■ **Available data**
/-- The forms that some valid bytes can be too few for: a sentinel prefix, and a length below its class's (R122). -/
theorem shortForm_cases {d : DecIn} (hpos : 1 ≤ effLen d.len)
    (hshort : effLen d.len < (classOfPrefix d.buf[0]).formLength) :
    (d.buf[0] = 0xFD ∧ d.len.toNat ≤ 2) ∨ (d.buf[0] = 0xFE ∧ d.len.toNat ≤ 4) ∨
      (d.buf[0] = 0xFF ∧ d.len.toNat ≤ 8) := by
  have hlen : d.len.toNat < (classOfPrefix d.buf[0]).formLength :=
    Nat.lt_of_not_le fun h => Nat.not_le.2 hshort ((le_effLen_iff (formLength_le _) _).2 h)
  cases hc : classOfPrefix d.buf[0] with
  | tiny => rw [hc] at hshort; exact absurd hshort (Nat.not_lt.2 hpos)
  | small => rw [hc] at hlen; exact .inl ⟨eq_of_classOfPrefix_small _ hc, Nat.le_of_lt_succ hlen⟩
  | medium => rw [hc] at hlen; exact .inr (.inl ⟨eq_of_classOfPrefix_medium _ hc, Nat.le_of_lt_succ hlen⟩)
  | large => rw [hc] at hlen; exact .inr (.inr ⟨eq_of_classOfPrefix_large _ hc, Nat.le_of_lt_succ hlen⟩)

/-- Settles O12: each sentinel prefix selects its class, and a short form of that class is TRUNCATED; a TRUNCATED was a short
form, which a Tiny prefix never has. -/
theorem decodeTruncatedWhenShort : Obligations.DecodeTruncatedWhenShort := by
  intro s o hk
  refine ⟨fun hp => exec_decodeOf_short o (c := .small) hk (congrArg classOfPrefix hp),
    fun hp => exec_decodeOf_short o (c := .medium) hk (congrArg classOfPrefix hp),
    fun hp => exec_decodeOf_short o (c := .large) hk (congrArg classOfPrefix hp), fun h => ?_⟩
  obtain ⟨d, hexec, -, -, htruncated, -⟩ := statusFollowsTheLength s o hk
  rw [exists_decResp_status_iff hexec] at h
  obtain ⟨hpos, hshort⟩ := htruncated.1 h
  exact ⟨(le_effLen_iff (by decide) _).1 hpos, shortForm_cases hpos hshort⟩

/-- Settles O17: a sentinel prefix with a short form is TRUNCATED, and with no valid byte the prefix is not looked at. -/
theorem prefixesEndShortForms : Obligations.PrefixesEndShortForms := by
  intro s hk
  refine ⟨exec_wirePrefix_short (c := .small) hk rfl, exec_wirePrefix_short (c := .medium) hk rfl,
    exec_wirePrefix_short (c := .large) hk rfl, fun hlen p => ?_⟩
  rw [exec_decodePrefix, prefixRequest_eq, if_pos hk, prefixResult, if_pos ((effLen_eq_zero_iff _).2 hlen)]
  rfl

end Sys2Proof.Machine
end

section
/-! PROOFS. The statements on reset and hazards: new inputs and the responses on record (R28, R33, R140, R142), the recovery
from TRUNCATED (R146), the canonical check (R147), and the threshold between Small and Medium (R63, R148). -/

namespace Sys2Proof.Machine

/-! New inputs take the response of their block away. -/

theorem setBlock_responsesCurrent {s : State} (h : s.ResponsesCurrent) (b : Block) : (s.setBlock b).ResponsesCurrent := h

/-- No response is left of the decoder, and the encoder's ports are as they were (R142). -/
theorem setDecIn_responsesCurrent {s : State} (h : s.ResponsesCurrent) (i mask : DecIn) :
    (s.setDecIn i mask).ResponsesCurrent := ⟨nofun, h.2⟩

■ **Exercise**
Set down no line except those from the one with "exact ⟨(le_effLen_iff (by" to the last line of the data, inclusive, each exactly as written.

■ **Completed exercise**
  exact ⟨(le_effLen_iff (by decide) _).1 hpos, shortForm_cases hpos hshort⟩

/-- Settles O17: a sentinel prefix with a short form is TRUNCATED, and with no valid byte the prefix is not looked at. -/
theorem prefixesEndShortForms : Obligations.PrefixesEndShortForms := by
  intro s hk
  refine ⟨exec_wirePrefix_short (c := .small) hk rfl, exec_wirePrefix_short (c := .medium) hk rfl,
    exec_wirePrefix_short (c := .large) hk rfl, fun hlen p => ?_⟩
  rw [exec_decodePrefix, prefixRequest_eq, if_pos hk, prefixResult, if_pos ((effLen_eq_zero_iff _).2 hlen)]
  rfl

end Sys2Proof.Machine
end

section
/-! PROOFS. The statements on reset and hazards: new inputs and the responses on record (R28, R33, R140, R142), the recovery
from TRUNCATED (R146), the canonical check (R147), and the threshold between Small and Medium (R63, R148). -/

namespace Sys2Proof.Machine

/-! New inputs take the response of their block away. -/

theorem setBlock_responsesCurrent {s : State} (h : s.ResponsesCurrent) (b : Block) : (s.setBlock b).ResponsesCurrent := h

/-- No response is left of the decoder, and the encoder's ports are as they were (R142). -/
theorem setDecIn_responsesCurrent {s : State} (h : s.ResponsesCurrent) (i mask : DecIn) :
    (s.setDecIn i mask).ResponsesCurrent := ⟨nofun, h.2⟩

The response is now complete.